Luckily the vendor still sells a compatible valve style, so I just buy a new valve and replace the multi-turn core and discard the rest. They are all soldered to the pipes, so it would otherwise take a fortune in a plumber's labor to replace all of them in the house (quarter turn ball valves would seem to be much more reliable).

My question is whether this is a known problem with a certain vendor in the industry, or was the seal overheated during installation soldering, or if my replacement cores will also fail at next use?

2 Answers 2


For the most part valves have issues with either the seal or collecting gunk near the closing mechanism. The older ones - 60s-mid 80s - seem to have a pretty high failure rate with their seals.

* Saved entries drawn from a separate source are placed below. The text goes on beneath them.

-- ==== Sys2Proof/Machine/State.lean ====
section
/-! DEFINITION. The state of the part, its outcomes' reasons and the state after reset. Each field's docstring opens
with the rule of spec/ that names it; its default is its value after the wipe of a cold reset. A table holds only the
numbers that differ from what they are after wipe. -/

namespace Sys2Proof
namespace Machine

/-- Reasons for which a step could stop with a fault. No meaning of this model raises one: the spec gives every
command an effect, or says (or lets it be read) that without its condition it has none. -/
inductive Fault where
  /-- Raised by nobody; safe. It only names the type's one member. -/
  | absentHardware
deriving DecidableEq, Repr

/-- Reasons for which a step could be refused. -/
inductive Refusal where
  /-- Raised by an arm of Dispatch for a command that has no meaning yet; safe. -/
  | notModelled (mnemonic : String)
deriving DecidableEq, Repr

/-- R71: formats of a data section. -/
inductive Fmt where
  | kvb16 | kvi8 | kvi4
deriving DecidableEq, Repr

/-- R290, R291: how a mailbox or FM command was answered. `none`: nothing has been answered yet. -/
inductive Ret where
  | none | success | backgroundStarted | invalidInput | unsupported | internalError | retryRequired | busy
  | mediaDisabled | invalidHandle | invalidPhysicalAddress | permissionDenied | aborted | notReady
  | resourcesExhausted | invalidExtentList | invalidSecurityState
deriving DecidableEq, Repr

/-- R306, R322: a frame the part sends. -/
structure TxFrame where
  /-- R308: the Flue packet, where it is one. -/
  pkt : Option Packet := none
  /-- R322: priority and pause time of a PFC frame, where it is one (0: XON). -/
  pfc : Option (Nat × Nat) := none
  /-- R347: control frames (ACK, CLOSE, PFC, MACsec key agreement) go before every class. -/
  control : Bool := false
  /-- R307: class. -/
  cls : Nat := 0
  /-- R308: connection of this part. -/
  conn : Nat := 0
  /-- R338: counted length. -/
  counted : Nat := 0
  /-- R306: station address it is sent to. -/
  dstMac : BitVec 48 := 0
  /-- R306: destination IP address. -/
  dstIp : BitVec 128 := 0
  /-- R350: it has waited for a next window. -/
  waited : Bool := false
  /-- R331, R348: it is a MACsec key agreement frame: its bytes after the Ethernet header. -/
  mka : Option (List (BitVec 8)) := none
  /-- R313: time base before which it does not leave. -/
  notBefore : Nat := 0
  /-- R330: keys of its connection when it was queued. -/
  keys : BitVec 576 := 0
  /-- R331: number of the secure association and packet number under which it left. -/
  sa : Option (Nat × BitVec 64) := none
deriving DecidableEq, Repr

/-- R350, R351: a gate schedule. -/
structure GateSched where
  /-- R351: base time. -/
  base : Nat := 0
  /-- R356: mask of the gated classes. -/
  mask : BitVec 64 := 0
  /-- R350: durations in ns and OPEN masks. -/
  entries : List (Nat × BitVec 64) := []
deriving DecidableEq, Repr

/-! ### Rings, registers and the journal -/

/-- R38, R39, R40: one virtual register of a ring. -/
structure VReg where
  /-- R38: the 64-bit value. -/
  val : BitVec 64 := 0
  /-- R39: PENDING (an issued instruction will write it). -/
  pending : Bool := false
  /-- R40: POISONED. -/
  poison : Bool := false
deriving DecidableEq, Repr

/-- R41: the objects of a footprint. -/
inductive Obj where
  | seq (h : Nat) (layer : Option Nat)
  | page (h : Nat)
  | granule (n : Nat)
  | weight (h : Nat)
  | conn (n : Nat)
  | win (n : Nat)
  | unit (n : Nat)
  | counter (n : Nat)
  | event (n : Nat)
  | key (n : Nat)
  | all
deriving DecidableEq, Repr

I have not run into any specific issues with 90s built homes. But the fact is if one of your valves is having a problem then all/most will. If it is the same valve it will generally last the same. Also some seals don't do well once they are dried out. Meaning if water was shut-off in the house several times for a significant amount of time then this would probably increase the chance for these issues.

You do not need a plumber to replace these. I would simply use compression valves. Cut your current valve out and replace with compression valve. For most valves it is as easy as that. There are two types of compression valves on the market today that will do the trick - sharkbite (or equivalents) which uses a bite seal and these guys do "spin" - and - the compression clamps.

Most plumbers that would do this work for you would probably use one or the other since it is hard to solder lines that are wet. All you need is a cutter, brush, and your shut-offs (non-turn/ball-valve). Whatever you need they make in compression.

The install for sinks, toilets, things like that is -

  1. Turn off water
  2. Undo connecting line.
  3. Cut valve out as close to the valve as you can.
  4. Use knife to get rid of any loose copper on inside and outside of pipe.
  5. Thoroughly clean inside and outside of line - this is key with copper and compression fittings.
  6. Putting valve on - it just slips on. Make sure it is locked in to place. Turn valve off.
  7. Turn water on to test.
  8. Reconnect any lines.

About 10-15 minutes per valve. Do one at a time.


I think the answer to your question is "all of the above". Yes some valves are made better than others. Some types (ball versus globe valve) are better than others. The installation process might have affected them as could how frequently they are used. Certain elements in your water might also be a factor.

If you don't want to solder a lot or call a plumber, you could replace these with compression fitting ball valves. You don't need anything other than two wrenches to install these and a pipe cutter to remove the old valves, and of course some spare time.